▶ **Try it**
Return a copy of every line in the data below that contains "hacc".

▶ **Available data**
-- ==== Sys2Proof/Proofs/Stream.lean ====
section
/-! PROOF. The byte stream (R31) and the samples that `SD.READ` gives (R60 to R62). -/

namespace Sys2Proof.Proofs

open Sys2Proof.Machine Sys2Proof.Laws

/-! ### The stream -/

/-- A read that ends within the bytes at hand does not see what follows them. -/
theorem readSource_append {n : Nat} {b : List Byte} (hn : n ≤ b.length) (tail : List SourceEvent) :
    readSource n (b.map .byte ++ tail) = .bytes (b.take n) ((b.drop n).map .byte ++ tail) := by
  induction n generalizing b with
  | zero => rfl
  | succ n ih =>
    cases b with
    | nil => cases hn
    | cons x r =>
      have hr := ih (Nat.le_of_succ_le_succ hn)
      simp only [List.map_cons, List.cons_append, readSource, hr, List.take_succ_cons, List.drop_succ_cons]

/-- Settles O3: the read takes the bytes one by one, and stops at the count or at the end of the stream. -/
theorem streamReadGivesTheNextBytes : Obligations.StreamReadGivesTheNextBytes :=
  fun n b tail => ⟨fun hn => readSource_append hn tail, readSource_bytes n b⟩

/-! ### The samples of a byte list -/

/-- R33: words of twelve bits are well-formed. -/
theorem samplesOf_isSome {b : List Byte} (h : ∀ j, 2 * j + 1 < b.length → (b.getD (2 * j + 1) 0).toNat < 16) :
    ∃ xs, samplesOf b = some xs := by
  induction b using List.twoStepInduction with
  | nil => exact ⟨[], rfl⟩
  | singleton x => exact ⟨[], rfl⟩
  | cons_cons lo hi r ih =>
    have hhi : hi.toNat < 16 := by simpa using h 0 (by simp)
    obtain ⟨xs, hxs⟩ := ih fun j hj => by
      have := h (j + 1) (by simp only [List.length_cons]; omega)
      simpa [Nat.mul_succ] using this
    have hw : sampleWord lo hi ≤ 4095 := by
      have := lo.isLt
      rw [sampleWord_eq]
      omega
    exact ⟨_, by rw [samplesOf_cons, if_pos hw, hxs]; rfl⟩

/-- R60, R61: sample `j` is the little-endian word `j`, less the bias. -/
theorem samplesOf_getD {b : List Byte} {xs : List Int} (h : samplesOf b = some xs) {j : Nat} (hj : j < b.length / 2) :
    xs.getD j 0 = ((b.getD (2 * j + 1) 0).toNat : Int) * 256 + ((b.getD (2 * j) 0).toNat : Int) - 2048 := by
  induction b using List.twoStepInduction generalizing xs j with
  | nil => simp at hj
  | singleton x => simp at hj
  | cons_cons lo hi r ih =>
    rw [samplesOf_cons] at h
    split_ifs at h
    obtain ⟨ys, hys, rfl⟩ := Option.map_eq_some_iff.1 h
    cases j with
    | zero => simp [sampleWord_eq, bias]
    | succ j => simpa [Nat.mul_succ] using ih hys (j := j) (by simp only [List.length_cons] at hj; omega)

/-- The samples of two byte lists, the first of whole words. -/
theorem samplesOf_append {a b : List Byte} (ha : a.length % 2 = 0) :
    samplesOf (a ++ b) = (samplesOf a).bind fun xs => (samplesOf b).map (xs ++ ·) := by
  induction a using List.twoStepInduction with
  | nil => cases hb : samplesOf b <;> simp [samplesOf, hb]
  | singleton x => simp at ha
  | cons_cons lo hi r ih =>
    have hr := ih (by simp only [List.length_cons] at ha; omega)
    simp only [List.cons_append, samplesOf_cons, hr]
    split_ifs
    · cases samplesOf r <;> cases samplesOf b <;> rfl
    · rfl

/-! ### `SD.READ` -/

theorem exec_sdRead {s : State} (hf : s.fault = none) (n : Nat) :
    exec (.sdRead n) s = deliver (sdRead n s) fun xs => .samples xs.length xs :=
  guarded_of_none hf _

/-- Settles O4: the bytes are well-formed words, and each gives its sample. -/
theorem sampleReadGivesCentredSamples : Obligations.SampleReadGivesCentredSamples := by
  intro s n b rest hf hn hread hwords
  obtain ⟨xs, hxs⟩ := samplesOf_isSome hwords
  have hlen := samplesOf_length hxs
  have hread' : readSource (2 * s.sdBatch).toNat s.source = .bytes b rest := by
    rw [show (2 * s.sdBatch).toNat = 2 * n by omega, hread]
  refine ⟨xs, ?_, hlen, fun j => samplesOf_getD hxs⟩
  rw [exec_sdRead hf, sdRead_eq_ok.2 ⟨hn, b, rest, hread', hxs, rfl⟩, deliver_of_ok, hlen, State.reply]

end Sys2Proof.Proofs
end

==

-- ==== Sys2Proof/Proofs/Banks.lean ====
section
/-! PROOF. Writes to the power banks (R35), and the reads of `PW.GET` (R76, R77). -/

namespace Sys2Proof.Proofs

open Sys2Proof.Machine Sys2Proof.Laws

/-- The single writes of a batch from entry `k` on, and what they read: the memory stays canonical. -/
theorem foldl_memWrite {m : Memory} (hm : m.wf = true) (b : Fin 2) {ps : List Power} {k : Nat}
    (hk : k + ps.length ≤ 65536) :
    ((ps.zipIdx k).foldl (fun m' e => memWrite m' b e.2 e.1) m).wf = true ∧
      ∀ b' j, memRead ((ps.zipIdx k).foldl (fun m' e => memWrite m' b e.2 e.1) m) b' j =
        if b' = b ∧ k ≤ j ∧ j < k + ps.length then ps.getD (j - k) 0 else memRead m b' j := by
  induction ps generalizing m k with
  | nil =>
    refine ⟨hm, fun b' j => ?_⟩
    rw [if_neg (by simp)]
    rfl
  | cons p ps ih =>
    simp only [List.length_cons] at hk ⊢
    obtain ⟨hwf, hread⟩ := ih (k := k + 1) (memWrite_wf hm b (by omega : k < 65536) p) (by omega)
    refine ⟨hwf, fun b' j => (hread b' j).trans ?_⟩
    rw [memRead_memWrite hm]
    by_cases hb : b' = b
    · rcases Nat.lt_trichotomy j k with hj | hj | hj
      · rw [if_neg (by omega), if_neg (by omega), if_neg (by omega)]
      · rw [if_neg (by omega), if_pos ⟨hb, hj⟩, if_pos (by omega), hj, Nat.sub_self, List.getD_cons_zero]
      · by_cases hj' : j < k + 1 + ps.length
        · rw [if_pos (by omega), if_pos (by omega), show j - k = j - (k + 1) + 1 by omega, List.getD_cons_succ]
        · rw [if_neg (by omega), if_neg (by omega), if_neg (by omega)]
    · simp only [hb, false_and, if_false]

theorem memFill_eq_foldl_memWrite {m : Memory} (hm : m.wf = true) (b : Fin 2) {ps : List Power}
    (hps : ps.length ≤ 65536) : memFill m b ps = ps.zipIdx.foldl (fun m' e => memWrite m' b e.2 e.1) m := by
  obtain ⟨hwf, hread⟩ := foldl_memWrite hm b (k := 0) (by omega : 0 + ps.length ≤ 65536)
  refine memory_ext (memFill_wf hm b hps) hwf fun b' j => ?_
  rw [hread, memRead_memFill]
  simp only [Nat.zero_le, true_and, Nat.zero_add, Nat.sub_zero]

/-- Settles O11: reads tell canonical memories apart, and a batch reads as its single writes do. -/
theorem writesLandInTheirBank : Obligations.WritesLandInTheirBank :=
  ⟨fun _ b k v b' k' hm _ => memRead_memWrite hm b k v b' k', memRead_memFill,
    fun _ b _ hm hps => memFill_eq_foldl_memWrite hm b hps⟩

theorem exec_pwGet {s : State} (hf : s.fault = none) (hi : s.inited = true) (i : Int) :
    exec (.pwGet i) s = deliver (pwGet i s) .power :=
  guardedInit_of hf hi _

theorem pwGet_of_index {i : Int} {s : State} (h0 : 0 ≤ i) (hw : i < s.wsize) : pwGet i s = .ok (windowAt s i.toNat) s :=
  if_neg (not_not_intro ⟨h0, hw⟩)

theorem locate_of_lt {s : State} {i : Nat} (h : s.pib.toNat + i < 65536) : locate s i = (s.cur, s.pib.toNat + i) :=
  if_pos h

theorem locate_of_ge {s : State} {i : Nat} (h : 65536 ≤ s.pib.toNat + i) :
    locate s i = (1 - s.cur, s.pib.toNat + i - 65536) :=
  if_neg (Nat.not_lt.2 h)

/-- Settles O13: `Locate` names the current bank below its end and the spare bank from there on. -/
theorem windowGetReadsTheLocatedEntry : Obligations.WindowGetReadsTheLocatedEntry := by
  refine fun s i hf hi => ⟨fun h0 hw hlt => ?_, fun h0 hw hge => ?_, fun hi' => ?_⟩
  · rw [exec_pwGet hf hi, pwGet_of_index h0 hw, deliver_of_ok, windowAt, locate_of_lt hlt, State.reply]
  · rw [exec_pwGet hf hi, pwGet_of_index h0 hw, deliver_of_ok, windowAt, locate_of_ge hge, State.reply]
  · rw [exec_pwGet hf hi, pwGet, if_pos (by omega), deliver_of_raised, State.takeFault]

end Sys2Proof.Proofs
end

--

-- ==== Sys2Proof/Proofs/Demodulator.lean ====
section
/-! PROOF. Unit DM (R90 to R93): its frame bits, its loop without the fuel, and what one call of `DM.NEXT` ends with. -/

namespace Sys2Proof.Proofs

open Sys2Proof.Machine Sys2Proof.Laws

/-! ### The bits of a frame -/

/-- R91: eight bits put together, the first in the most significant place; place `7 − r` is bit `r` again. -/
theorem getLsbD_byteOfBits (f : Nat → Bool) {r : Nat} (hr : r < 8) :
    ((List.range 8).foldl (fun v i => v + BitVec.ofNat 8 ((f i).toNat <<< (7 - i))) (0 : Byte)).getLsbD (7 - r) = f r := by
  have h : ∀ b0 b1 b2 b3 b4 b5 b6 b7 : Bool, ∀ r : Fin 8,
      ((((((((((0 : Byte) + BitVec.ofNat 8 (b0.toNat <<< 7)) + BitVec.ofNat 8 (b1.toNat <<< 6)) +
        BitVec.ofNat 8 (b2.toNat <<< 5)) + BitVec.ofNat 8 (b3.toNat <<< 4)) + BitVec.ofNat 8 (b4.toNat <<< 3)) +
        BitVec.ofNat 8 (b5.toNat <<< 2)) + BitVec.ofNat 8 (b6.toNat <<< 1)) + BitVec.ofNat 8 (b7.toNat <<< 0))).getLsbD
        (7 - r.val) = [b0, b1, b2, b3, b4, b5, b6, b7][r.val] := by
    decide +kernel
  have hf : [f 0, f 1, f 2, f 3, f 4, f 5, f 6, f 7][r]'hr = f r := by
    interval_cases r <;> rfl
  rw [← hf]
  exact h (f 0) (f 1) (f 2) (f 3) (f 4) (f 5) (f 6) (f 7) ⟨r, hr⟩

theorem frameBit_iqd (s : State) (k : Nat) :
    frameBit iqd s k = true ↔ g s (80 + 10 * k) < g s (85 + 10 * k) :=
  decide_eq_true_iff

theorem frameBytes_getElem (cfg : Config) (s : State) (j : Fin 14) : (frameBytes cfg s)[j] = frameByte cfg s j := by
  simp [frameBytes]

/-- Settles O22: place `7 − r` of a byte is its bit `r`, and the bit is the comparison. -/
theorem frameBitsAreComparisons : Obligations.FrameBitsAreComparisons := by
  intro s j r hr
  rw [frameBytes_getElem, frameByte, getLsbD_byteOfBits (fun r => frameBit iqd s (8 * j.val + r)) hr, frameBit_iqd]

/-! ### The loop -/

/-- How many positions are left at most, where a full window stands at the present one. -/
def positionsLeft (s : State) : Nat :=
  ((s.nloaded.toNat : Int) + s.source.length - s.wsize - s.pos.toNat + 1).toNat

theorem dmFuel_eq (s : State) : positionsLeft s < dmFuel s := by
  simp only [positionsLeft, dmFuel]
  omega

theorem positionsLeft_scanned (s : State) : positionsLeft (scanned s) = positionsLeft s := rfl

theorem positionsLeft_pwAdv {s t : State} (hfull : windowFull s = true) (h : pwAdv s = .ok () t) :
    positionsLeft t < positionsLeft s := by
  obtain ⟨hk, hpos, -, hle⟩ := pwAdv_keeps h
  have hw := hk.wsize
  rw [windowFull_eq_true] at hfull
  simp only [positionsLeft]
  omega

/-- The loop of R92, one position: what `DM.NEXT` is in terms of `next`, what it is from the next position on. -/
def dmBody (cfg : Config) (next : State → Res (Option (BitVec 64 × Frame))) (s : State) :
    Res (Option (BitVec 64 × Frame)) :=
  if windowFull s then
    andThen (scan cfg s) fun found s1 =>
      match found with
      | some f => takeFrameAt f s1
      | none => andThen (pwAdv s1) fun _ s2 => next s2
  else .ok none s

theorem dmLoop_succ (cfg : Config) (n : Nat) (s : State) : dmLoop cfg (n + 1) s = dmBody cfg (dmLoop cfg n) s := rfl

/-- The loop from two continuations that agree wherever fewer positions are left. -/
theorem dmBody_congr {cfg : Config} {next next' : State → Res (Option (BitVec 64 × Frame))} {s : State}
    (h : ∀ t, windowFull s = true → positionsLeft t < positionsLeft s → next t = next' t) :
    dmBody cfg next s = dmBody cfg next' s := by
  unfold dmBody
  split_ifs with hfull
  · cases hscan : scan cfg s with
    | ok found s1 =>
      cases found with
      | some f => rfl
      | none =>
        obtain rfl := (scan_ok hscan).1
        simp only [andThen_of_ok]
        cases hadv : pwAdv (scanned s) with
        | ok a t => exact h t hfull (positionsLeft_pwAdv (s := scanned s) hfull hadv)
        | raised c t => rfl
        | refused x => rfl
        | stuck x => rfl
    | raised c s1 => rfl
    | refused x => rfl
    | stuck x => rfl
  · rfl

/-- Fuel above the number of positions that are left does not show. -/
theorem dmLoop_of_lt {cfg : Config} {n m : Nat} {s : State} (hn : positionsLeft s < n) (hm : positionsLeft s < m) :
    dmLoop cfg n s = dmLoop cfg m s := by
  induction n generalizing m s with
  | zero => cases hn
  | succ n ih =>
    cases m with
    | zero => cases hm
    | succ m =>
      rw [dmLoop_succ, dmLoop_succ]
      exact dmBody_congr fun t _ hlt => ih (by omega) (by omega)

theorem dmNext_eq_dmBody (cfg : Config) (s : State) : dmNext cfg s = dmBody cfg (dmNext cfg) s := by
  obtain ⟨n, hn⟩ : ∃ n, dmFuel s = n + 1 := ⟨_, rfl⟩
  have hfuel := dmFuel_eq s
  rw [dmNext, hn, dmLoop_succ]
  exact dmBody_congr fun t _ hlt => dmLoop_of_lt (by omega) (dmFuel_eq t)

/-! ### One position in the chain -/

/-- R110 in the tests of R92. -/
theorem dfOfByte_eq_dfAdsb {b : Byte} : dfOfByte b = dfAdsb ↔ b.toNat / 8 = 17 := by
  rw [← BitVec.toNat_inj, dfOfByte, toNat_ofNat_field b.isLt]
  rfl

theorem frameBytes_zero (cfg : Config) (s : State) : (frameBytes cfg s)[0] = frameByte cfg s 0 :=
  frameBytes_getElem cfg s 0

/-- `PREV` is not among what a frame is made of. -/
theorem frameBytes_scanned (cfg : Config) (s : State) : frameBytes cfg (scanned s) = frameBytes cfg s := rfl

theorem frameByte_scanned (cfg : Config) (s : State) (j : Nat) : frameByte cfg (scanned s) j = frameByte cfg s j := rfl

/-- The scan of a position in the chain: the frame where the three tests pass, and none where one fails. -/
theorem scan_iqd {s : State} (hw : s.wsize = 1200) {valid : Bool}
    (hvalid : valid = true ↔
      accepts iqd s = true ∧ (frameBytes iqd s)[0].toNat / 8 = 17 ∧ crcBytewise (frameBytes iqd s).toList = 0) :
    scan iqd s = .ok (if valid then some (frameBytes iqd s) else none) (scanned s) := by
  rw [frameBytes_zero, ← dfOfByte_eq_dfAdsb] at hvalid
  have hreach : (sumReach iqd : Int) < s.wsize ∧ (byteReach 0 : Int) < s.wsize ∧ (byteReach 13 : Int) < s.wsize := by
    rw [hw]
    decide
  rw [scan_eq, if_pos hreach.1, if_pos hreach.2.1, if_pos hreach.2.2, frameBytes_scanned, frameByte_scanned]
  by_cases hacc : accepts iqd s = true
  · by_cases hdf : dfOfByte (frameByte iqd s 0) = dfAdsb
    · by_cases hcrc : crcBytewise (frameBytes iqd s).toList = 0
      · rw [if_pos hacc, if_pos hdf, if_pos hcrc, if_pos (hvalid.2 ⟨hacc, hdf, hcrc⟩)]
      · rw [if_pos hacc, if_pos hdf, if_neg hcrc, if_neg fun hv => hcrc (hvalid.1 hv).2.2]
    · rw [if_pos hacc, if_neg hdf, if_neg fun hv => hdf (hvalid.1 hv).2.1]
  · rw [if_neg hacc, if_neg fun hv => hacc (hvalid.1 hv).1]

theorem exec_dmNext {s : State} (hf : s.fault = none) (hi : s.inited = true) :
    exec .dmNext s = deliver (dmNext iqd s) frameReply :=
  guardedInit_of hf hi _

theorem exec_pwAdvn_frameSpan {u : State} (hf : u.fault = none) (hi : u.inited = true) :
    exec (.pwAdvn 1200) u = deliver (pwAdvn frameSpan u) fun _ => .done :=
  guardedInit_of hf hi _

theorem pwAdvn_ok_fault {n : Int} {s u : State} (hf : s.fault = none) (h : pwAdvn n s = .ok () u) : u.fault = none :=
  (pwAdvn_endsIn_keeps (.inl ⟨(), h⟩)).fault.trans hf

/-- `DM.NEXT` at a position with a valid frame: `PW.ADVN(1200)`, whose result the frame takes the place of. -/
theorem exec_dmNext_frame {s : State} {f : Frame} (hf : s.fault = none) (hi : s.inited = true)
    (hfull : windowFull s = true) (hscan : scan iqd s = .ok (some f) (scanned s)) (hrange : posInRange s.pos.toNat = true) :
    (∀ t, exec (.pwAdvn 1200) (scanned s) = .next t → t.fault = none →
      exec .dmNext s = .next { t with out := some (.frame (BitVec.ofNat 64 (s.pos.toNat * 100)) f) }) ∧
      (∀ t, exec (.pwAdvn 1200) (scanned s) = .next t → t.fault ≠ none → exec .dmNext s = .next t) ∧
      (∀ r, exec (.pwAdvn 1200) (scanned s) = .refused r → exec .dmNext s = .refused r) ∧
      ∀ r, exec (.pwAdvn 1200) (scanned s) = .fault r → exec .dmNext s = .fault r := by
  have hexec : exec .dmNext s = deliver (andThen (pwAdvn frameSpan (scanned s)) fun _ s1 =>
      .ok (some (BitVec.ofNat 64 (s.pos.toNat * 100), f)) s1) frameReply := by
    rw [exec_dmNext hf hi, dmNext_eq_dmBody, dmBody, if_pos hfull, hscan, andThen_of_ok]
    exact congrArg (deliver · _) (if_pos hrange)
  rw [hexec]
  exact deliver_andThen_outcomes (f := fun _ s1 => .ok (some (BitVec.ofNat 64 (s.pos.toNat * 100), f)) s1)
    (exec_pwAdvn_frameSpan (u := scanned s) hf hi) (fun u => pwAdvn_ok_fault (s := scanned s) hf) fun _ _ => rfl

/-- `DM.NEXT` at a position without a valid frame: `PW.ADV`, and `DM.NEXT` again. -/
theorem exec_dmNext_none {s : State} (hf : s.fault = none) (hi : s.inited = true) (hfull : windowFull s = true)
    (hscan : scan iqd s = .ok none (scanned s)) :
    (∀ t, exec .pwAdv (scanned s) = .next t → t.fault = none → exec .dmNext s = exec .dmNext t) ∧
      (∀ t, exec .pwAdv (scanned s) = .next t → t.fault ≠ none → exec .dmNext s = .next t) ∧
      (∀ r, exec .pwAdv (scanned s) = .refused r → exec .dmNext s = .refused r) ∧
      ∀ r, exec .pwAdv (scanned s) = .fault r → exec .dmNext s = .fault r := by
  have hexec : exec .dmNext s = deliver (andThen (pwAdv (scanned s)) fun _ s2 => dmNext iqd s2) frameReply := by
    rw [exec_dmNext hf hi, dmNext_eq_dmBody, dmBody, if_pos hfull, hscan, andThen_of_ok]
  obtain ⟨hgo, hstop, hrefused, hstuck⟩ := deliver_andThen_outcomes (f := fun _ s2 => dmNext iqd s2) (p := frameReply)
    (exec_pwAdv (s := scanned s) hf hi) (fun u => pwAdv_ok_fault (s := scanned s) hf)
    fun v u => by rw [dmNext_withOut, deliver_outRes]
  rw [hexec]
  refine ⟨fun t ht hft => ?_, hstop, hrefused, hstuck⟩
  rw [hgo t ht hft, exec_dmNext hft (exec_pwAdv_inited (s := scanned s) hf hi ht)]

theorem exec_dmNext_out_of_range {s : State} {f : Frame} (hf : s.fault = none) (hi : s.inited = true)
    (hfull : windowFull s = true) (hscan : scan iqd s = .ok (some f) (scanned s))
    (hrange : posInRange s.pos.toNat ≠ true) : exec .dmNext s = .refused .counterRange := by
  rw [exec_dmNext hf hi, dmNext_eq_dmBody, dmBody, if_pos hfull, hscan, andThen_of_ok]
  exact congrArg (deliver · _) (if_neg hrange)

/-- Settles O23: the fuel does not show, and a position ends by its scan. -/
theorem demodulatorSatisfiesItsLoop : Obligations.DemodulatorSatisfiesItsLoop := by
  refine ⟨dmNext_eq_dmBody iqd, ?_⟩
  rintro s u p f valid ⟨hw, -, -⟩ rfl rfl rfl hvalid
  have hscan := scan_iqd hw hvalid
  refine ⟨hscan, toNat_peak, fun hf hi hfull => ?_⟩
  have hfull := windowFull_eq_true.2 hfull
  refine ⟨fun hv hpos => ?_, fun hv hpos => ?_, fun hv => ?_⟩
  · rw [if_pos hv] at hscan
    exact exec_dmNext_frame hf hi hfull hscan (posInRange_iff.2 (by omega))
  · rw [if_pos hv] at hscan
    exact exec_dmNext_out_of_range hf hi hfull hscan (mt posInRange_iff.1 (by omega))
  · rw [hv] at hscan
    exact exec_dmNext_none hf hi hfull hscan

▶ **Solution for this problem**
  by_cases hacc : accepts iqd s = true
      · rw [if_pos hacc, if_pos hdf, if_pos hcrc, if_pos (hvalid.2 ⟨hacc, hdf, hcrc⟩)]
      · rw [if_pos hacc, if_pos hdf, if_neg hcrc, if_neg fun hv => hcrc (hvalid.1 hv).2.2]
    · rw [if_pos hacc, if_neg hdf, if_neg fun hv => hdf (hvalid.1 hv).2.1]
  · rw [if_neg hacc, if_neg fun hv => hacc (hvalid.1 hv).1]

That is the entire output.